-- ==== Sys2Proof/Word.lean ====
section
/-! DEFINITION. The word types of the block (00_scope.md R10, R11). -/

namespace Sys2Proof

/-- A `u8`: an opcode, a descriptor, a data byte, a delay byte. -/
abbrev Byte := BitVec 8

/-- A `u24` colour table entry: red 23:16, green 15:8, blue 7:0 (10_state.md R36).
PRESUMED, log entry 17: the places of green and blue are the spec's general knowledge. -/
abbrev Rgb := BitVec 24

/-- A `u16` packed pixel in RGB565 (30_encoding.md R101). -/
abbrev Pixel := BitVec 16

/-- A bitmap cell, a palette index of at most 16 bits (00_scope.md R9, `INDEX_BITS ≤ 16`). -/
abbrev Index := BitVec 16

end Sys2Proof
end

_WORK REQUIRED_: Write out all the records above again, exactly as they stand.

_RESPONSE TO THIS EXERCISE_:
-- ==== Sys2Proof/Word.lean ====
section
/-! DEFINITION. The word types of the block (00_scope.md R10, R11). -/

namespace Sys2Proof

/-- A `u8`: an opcode, a descriptor, a data byte, a delay byte. -/
abbrev Byte := BitVec 8

/-- A `u24` colour table entry: red 23:16, green 15:8, blue 7:0 (10_state.md R36).
PRESUMED, log entry 17: the places of green and blue are the spec's general knowledge. -/
abbrev Rgb := BitVec 24

/-- A `u16` packed pixel in RGB565 (30_encoding.md R101). -/
abbrev Pixel := BitVec 16

/-- A bitmap cell, a palette index of at most 16 bits (00_scope.md R9, `INDEX_BITS ≤ 16`). -/
abbrev Index := BitVec 16

end Sys2Proof
end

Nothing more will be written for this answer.